Using ArcIMS, the city developed a number of online GIS/ERP applications that today are used internally within the city via its Intranet. The Intranet Web application My Work Place allows users to see data related to a particular work request. Users simply log in to see all work and status information at their desktop or on their handheld field device. The Business License application allows internal users to go online and access zoning, permit, and property assessment data to seek new opportunities and apply for permits. The Capital Improvement Projects application allows data viewing capabilities for such capital improvement projects as street construction; users can view digital maps of projects and their locations as well as scheduling, budget, and other related information.
Visualize Work Manager, a customized application developed using MapObjects, provides users within the Richmond government viewing and querying capabilities for a wealth of GIS/ERP data managed in various government departments. Whether it's zoning, law enforcement, water/wastewater, or other departments, users across the enterprise can access spatial data as part of their ERP system. For instance, users can open their ERP system, access the Visualize Work Manager application, and then access special map data for engineering and planning functions, including data related to emergency response resources, and emergency response planning. The application is also used in street, electrical, and wastewater departments using geography as an integrated data point for a host of work and data management. Richmond employees can quickly locate the area targeted for improvement and can easily generate a work order.
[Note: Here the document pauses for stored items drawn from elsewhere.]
/-! ### What one block takes from another -/

/-- Each block takes the oldest session-end notice of a port: the Change Manager empties the port's staging set and
removes its sets of the ended session (R125), the Reference Selector withdraws its request with OWNER_ENDED (R59), the
Message Unit drops its entries, mailbox and queued messages (R150), the Event Unit its records, a transaction that has
one of them as its item being marked (R162, R186); what carries another session number stays. Nothing else changes. The
OWNER_ENDED reaches the other ports alone, also when the port has opened a new session (R59, R183, log 30), which a
REF_STATE of the recomputation does reach; which of two notices of a port comes first is log 7. Before its notice is taken a request of an ended session
stands no more, and a recomputation names the target that an empty slot gives (R54; log 35). -/
def Obligations.SessionEndNoticesClearTheEndedSession : Prop :=
  (∀ (s : State) (q : Request), s.selector.request = some q → ¬ stands s q →
    let v := State.recompute { s with selector := { s.selector with request := none } }
    s.recompute = { v with selector := { v.selector with request := some q } })
  ∧ ∀ (s : State) (p : Port) (n : SessionEnd) (pre post : List SessionEnd), n.port = p → (∀ x ∈ pre, x.port ≠ p) →
    (s.chmNotices = pre ++ n :: post → exec (.chmSessionEndNotice p) s = .next { s with
        chmNotices := pre ++ post
        staging := s.staging.modify p fun t => if t.session = some n.session then ⟨[], none⟩ else t
        commitQueue := s.commitQueue.filter fun x => !(x.id.port == p && x.session == n.session) })
    ∧ (s.rslNotices = pre ++ n :: post →
        (∀ q, s.selector.request = some q → q.owner = p → q.session = n.session →
          let ended : RaisedEvent := ⟨.selector, s.everyone, .refRequestDropped q.kind q.row p .ownerEnded⟩
          exec (.rslSessionEndNotice p) s = .next (State.recompute { s with
            rslNotices := pre ++ post
            selector := { s.selector with request := none }
            raised := s.raised ++ [ended.bar p] })
          ∧ ∀ x, receives x (ended.bar p) p = false)
        ∧ ((∀ q, s.selector.request = some q → ¬ (q.owner = p ∧ q.session = n.session)) →
          exec (.rslSessionEndNotice p) s = .next { s with rslNotices := pre ++ post }))
    ∧ (s.msuNotices = pre ++ n :: post → exec (.msuSessionEndNotice p) s = .next { s with
        msuNotices := pre ++ post
        subscriptions := s.subscriptions.map fun t => t.modify p fun e => e.filter fun x => x.session ≠ n.session
        mailboxes := s.mailboxes.modify p fun m =>
          if m.session = some n.session then { m with records := [], session := none, overflowFlag := false } else m
        txQueues := s.txQueues.map fun q => q.filter fun m => !(m.origin == p && m.session == n.session) })
    ∧ (s.evuNotices = pre ++ n :: post → exec (.evuSessionEndNotice p) s = .next { s with
        evuNotices := pre ++ post
        events := s.events.modify p fun q => q.filter fun r => r.session != n.session
        ports := s.ports.modify p
          (PortState.loseEvent (headRemoved (fun r => r.session != n.session) (s.events.get p))) })

/-- COMPLETION_NOTICE raises MSG_SENT (R147), DISCARD_NOTICE raises MSG_DISCARDED, and DISABLE_NOTICE flushes the link's
queue with MSG_DISCARDED for each message in order (R148), each event only when the originator's session is open with
the recorded number. Nothing else changes. -/
def Obligations.TransmitterNoticesReportMessages : Prop :=
  ∀ (s : State) (n : Link) (rest : List TxNotice) (p : Port) (k : SessionNo) (id : BitVec 16),
    (s.txNotices.get n = .completion p k id :: rest → exec (.completionNotice n) s = .next { s with
        txNotices := s.txNotices.put n rest
        raised := s.raised
          ++ if (s.sessions.get p).isOpen = true ∧ (s.sessions.get p).number = k
            then [⟨.messageUnit, .only p k, .msgSent id⟩] else [] })
    ∧ (s.txNotices.get n = .discard p k id :: rest → exec (.discardNotice n) s = .next { s with
        txNotices := s.txNotices.put n rest
        raised := s.raised
          ++ if (s.sessions.get p).isOpen = true ∧ (s.sessions.get p).number = k
            then [⟨.messageUnit, .only p k, .msgDiscarded id⟩] else [] })
    ∧ (s.txNotices.get n = .disable :: rest → exec (.disableNotice n) s = .next { s with
        txNotices := s.txNotices.put n rest
        txQueues := s.txQueues.put n []
        raised := s.raised ++ (s.txQueues.get n).flatMap fun m =>
          if (s.sessions.get m.origin).isOpen = true ∧ (s.sessions.get m.origin).number = m.session
          then [⟨.messageUnit, .only m.origin m.session, .msgDiscarded m.messageId⟩] else [] })

/-- The ports that receive a copy of an event (R183): for a broadcast event open sessions whose mask holds its class, the
port a PEER event names left out, and a port barred from it left out, which is how an event raised before a port's next
OPEN after a soft reset, or the OWNER_ENDED of its own request, does not reach it (R59, R101, logs 25 and 30); for an
addressed event the one port named, when its session is open under the number the event is about (R92, R126, log 25).
RAISED_EVENT_QUEUING takes the oldest event of a block (log 8) and queues a stamped copy for each of them: stale records
leave first; an EVENTS_LOST record held counts the copy; fewer than 31 records take it at the end; at 31 it becomes an
EVENTS_LOST record of count 1 (R179, R180, R181, R182). Nothing but the queues changes, and of a receiving port only the
mark that its chosen event has gone (R162). -/
def Obligations.RaisedEventIsQueuedForItsPorts : Prop :=
  (∀ (s : State) (p : Port) (b : EventSource),
    let row := s.sessions.get p
    (row.isOpen = false → ∀ a d, receives s ⟨b, a, d⟩ p = false)
    ∧ (row.isOpen = true →
      (∀ q number d, receives s ⟨b, .only q number, d⟩ p = true ↔ q = p ∧ number = row.number)
      ∧ ∀ barred,
        (p ∈ barred → ∀ d, receives s ⟨b, .all barred, d⟩ p = false)
        ∧ (p ∉ barred →
          (∀ k n, receives s ⟨b, .all barred, .peer k n⟩ p = true ↔ row.mask.peer = true ∧ p ≠ n)
          ∧ (∀ n st g, receives s ⟨b, .all barred, .linkState n st g⟩ p = row.mask.link)
          ∧ (∀ n k, receives s ⟨b, .all barred, .slip n k⟩ p = row.mask.slip)
          ∧ (∀ st r y, receives s ⟨b, .all barred, .refState st r y⟩ p = row.mask.ref)
          ∧ ∀ k r o y, receives s ⟨b, .all barred, .refRequestDropped k r o y⟩ p = row.mask.ref)))
  ∧ ∀ (s : State) (ev : RaisedEvent) (pre post : List RaisedEvent),
    s.raised = pre ++ ev :: post → (∀ x ∈ pre, x.source ≠ ev.source) →
    ∃ t, exec (.raisedEventQueuing ev.source) s = .next t
      ∧ t.raised = pre ++ post
      ∧ (∀ p,
          let number := (s.sessions.get p).number
          let kept := (s.events.get p).filter fun r => r.session == number
          (receives s ev p = false → t.events.get p = s.events.get p ∧ t.ports.get p = s.ports.get p)
          ∧ (receives s ev p = true → t.ports.get p
              = (s.ports.get p).loseEvent (headRemoved (fun r => r.session == number) (s.events.get p)))
          ∧ (receives s ev p = true → (∃ r ∈ kept, r.isLost = true) → t.events.get p = kept.map EventRecord.countLost)
          ∧ (receives s ev p = true → (∀ r ∈ kept, r.isLost = false) → kept.length < 31 →
              t.events.get p = kept ++ [⟨ev.data, s.timing.frameCounter, number⟩])
          ∧ (receives s ev p = true → (∀ r ∈ kept, r.isLost = false) → 31 ≤ kept.length →
              t.events.get p = kept ++ [⟨.eventsLost 1, s.timing.frameCounter, number⟩]))
      ∧ { t with raised := s.raised, events := s.events, ports := s.ports } = s

/-- A counter counts by one up to 65,535 and stays there (R191); so does the count of an EVENTS_LOST record, which keeps
its frame and session number (R181). -/
def Obligations.CountsSaturateAt65535 : Prop :=
  (∀ (c : BitVec 16) (f : FrameNo) (k : SessionNo),
    EventRecord.countLost ⟨.eventsLost c, f, k⟩
      = ⟨.eventsLost (if c.toNat < 65535 then BitVec.ofNat 16 (c.toNat + 1) else c), f, k⟩)
  ∧ ∀ c : Counter, (c.toNat < 65535 → (bump c).toNat = c.toNat + 1) ∧ (c.toNat = 65535 → bump c = c)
Visualize Data Manager, an ArcGIS application, is used for data creation and maintenance. Public Works Department engineers and office administrators use the application to update approximately a dozen data layers such as street, parcel, traffic light, streetlight, and other data; part of the data maintenance also involves maintaining the object relationships between the spatial data in ArcGIS and the tabular data in SAP ERP.
The city has also used ArcPad software for field GIS data collection. Indeed, one of its most unique and groundbreaking ArcPad applications involved public volunteers working diligently with government employees to collect information on properties in several neighborhoods targeted for reforms.
The near future may lead to additional external Internet applications used by the public.